By Bjorn Fehrm

August 11, 2016, ©. Leeham Co: I recently wrote about the need for Synthetic Vision and other aids to increase the situational awareness of commercial pilots. I asked the OEMs what their plans were for such aids.

One OEM answered that the system will take time until it gets offered as the additional training for the pilots to use the system is not popular with the airlines. It’s hard to monetize a concrete operational benefit for Synthetic Vision systems.

Figure 1. Embraer’s E190-E2 currently under flight test. Source: Embraer.

I have now got a slightly different answer from Embraer. Here is what they say.

“Airlines have been prioritizing other options of systems that provide an increase in situational awareness, especially in critical phases of flight, such as the RAAS (Runway Awareness and Advisory System) and the Dual HUD (Head Up Display).

“Nevertheless, Embraer understands the benefits of the synthetic vision system, especially in mountainous areas with a great number of obstacles, areas that frequently face bad weather, or regions with a poor airport and navaids infrastructure.

“As a matter of fact, Embraer is investing in the certification of the SmartView® synthetic vision system (SVS) for both E-Jets and E-Jets E2 platforms. The Honeywell SmartView® synthetic vision system (SVS) is a natural and intuitive depiction of flight symbology and 3D terrain on the primary flight display (PFD). It complements lateral and vertical situational views by synthesizing key flight information.”

So things are moving forward.

Runway protections

Today we will look into some other optional systems that Embraer and other OEMs are working on.  RAAS (Runway Awareness and Advisory System) that Embraer is writing about is a system that helps pilots to not make mistakes in their airport navigation.

It’s not obvious but perhaps the most difficult part of a mission can actually be the navigation on the airport before or after the flight, especially for large and complex airports. Look at Figure 2, a map of the Boston Logan Airport.

Figure 2. Boston Logan airport with runways, taxi-ways and aprons. Source: FAA.

Imagine that you are parked at Terminal B, Gate B14. Ground Control gives you a clearance to Taxi “Take taxiway Charlie (C) to Mike (M), then to November (N) and hold at November 3 (N3)”. In bad visibility you have to find the correct taxiways, hold and await clearance to pass Runway 22R/4L to get to Mike, turn left and once again hold and get clearance to pass 15R/33L and 15L/33R.

With hundreds of aircraft taxing each day and night, there is every possibility that someone gets something on the back foot. Then imagine the consequences if an aircraft is crossing a runway by mistake when another is landing.
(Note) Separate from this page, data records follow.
-- ==== Sys2Proof/Machine/Moves.lean ====
section
/-! DEFINITION. Register, conditional, immediate and memory moves (44_misc_and_moves.md sections 2 and 3). The
conditional moves differ in the ifun they stage, the selector Execute evaluates (42_execute.md R208). -/

namespace Sys2Proof.Machine

/-- `rrmovq rA, rB` (R304): condition "always". -/
def execRrmovq (rA rB : Nibble) (s : State) : Host.Outcome State Fault Refusal :=
  clock s (s.fetchF2 .rrmovq 0x0 rA rB)

/-- `cmovle rA, rB` (R305). -/
def execCmovle (rA rB : Nibble) (s : State) : Host.Outcome State Fault Refusal :=
  clock s (s.fetchF2 .rrmovq 0x1 rA rB)

/-- `cmovl rA, rB` (R306). -/
def execCmovl (rA rB : Nibble) (s : State) : Host.Outcome State Fault Refusal :=
  clock s (s.fetchF2 .rrmovq 0x2 rA rB)

/-- `cmove rA, rB` (R307). -/
def execCmove (rA rB : Nibble) (s : State) : Host.Outcome State Fault Refusal :=
  clock s (s.fetchF2 .rrmovq 0x3 rA rB)

/-- `cmovne rA, rB` (R308). -/
def execCmovne (rA rB : Nibble) (s : State) : Host.Outcome State Fault Refusal :=
  clock s (s.fetchF2 .rrmovq 0x4 rA rB)

/-- `cmovge rA, rB` (R309). -/
def execCmovge (rA rB : Nibble) (s : State) : Host.Outcome State Fault Refusal :=
  clock s (s.fetchF2 .rrmovq 0x5 rA rB)

/-- `cmovg rA, rB` (R310). -/
def execCmovg (rA rB : Nibble) (s : State) : Host.Outcome State Fault Refusal :=
  clock s (s.fetchF2 .rrmovq 0x6 rA rB)

/-- The reserved conditional move with ifun 7 (R311): its condition is false, it never moves. -/
def execReservedCmov7 (rA rB : Nibble) (s : State) : Host.Outcome State Fault Refusal :=
  clock s (s.fetchF2 .rrmovq 0x7 rA rB)

/-- The reserved conditional moves with ifun 8 to F (R311): their condition is false. -/
def execReservedCmov8F (ifun rA rB : Nibble) (s : State) : Host.Outcome State Fault Refusal :=
  clock s (s.fetchF2 .rrmovq ifun rA rB)

/-- `irmovq V, rB` (R312). -/
def execIrmovq (ifun rA rB : Nibble) (V : Word) (s : State) : Host.Outcome State Fault Refusal :=
  clock s (s.fetchF10 .irmovq ifun rA rB V)

/-- `rmmovq rA, D(rB)` (R313). -/
def execRmmovq (ifun rA rB : Nibble) (D : Word) (s : State) : Host.Outcome State Fault Refusal :=
  clock s (s.fetchF10 .rmmovq ifun rA rB D)

/-- `mrmovq D(rB), rA` (R314). -/
def execMrmovq (ifun rA rB : Nibble) (D : Word) (s : State) : Host.Outcome State Fault Refusal :=
  clock s (s.fetchF10 .mrmovq ifun rA rB D)

end Sys2Proof.Machine
end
RAAS is normally an extension of an existing collision avoidance system, the Ground Proximity Warning System. It uses a database of all airport maps and GPS to keep check on where the aircraft is and where it’s going. Should a pilot be going the wrong way, it will warn audibly “Approaching runway 22 Right” or “Takeoff on a Taxiway.” The latter is not as crazy as it sounds. In bad visibility, there is not much difference on what one sees of a Runway or a broad Taxiway. Both are long, straight and aligned in the correct bearing.

Another system which I was asked to describe was Airbus Runway Overrun Protection System (ROPS) and Brake to Vacate.

Both build on the fact that the aircraft has a lot of information around the aircraft, its flight status and the airport where one will land.  With the ROPS/Brake to Vacate system knowing the aircraft’s configuration, position/speed, weight, wind/temperature and the runway length, it can calculate if the runway is of sufficient length for a landing. If a dry landing would be OK but there would be a problem with a wet runway the system warns “IF WET: RWY TOO SHORT”. On the A350, there is a knob to set the runway condition so there the warning would be “RWY TOO SHORT” if there would be risk of a runway overrun when landing.

After touchdown the system checks the stopping distance with the present brake and thrust reverse levels. If insufficient, it yells/displays; “MAX BRAKING, MAX THRUST REVERSE”.

Brake to Vacate (BTV) is an automatic brake mode in the system that brakes in an optimal fashion to exit on a selected taxiway. Figure 3 is the Flight Management System’s (FMS) page for setting the wanted exit taxiway on Toulouse airport. Landing is on Runway 14L and the magenta lines shows stopping distances with max braking.

Figure 3. Selection of exit taxiway on the FMS “Brake to Vacate” screen. Max brake stopping distances are in magenta. Source: Airbus.

The screen could be from the A380 or A350, which both offer BTV. I used the system to exit at a selected taxiway when I did my landing with A350 MSN002 last April.  After touchdown, I activated thrust reverse, the BTV systems then modulated the wheel brakes for me to have 10 knots groundspeed when we approached the selected taxiway. I then took over by touching the brakes and started steering with the nose-wheel Tiller (nose-wheel steering handle) on to the taxiway.

Runway Overrun Protection System is a safety system that should avoid runway overruns. Brake to Vacate is more of a convenience system for the pilot to get off at a certain taxiway with optimal use of the brakes.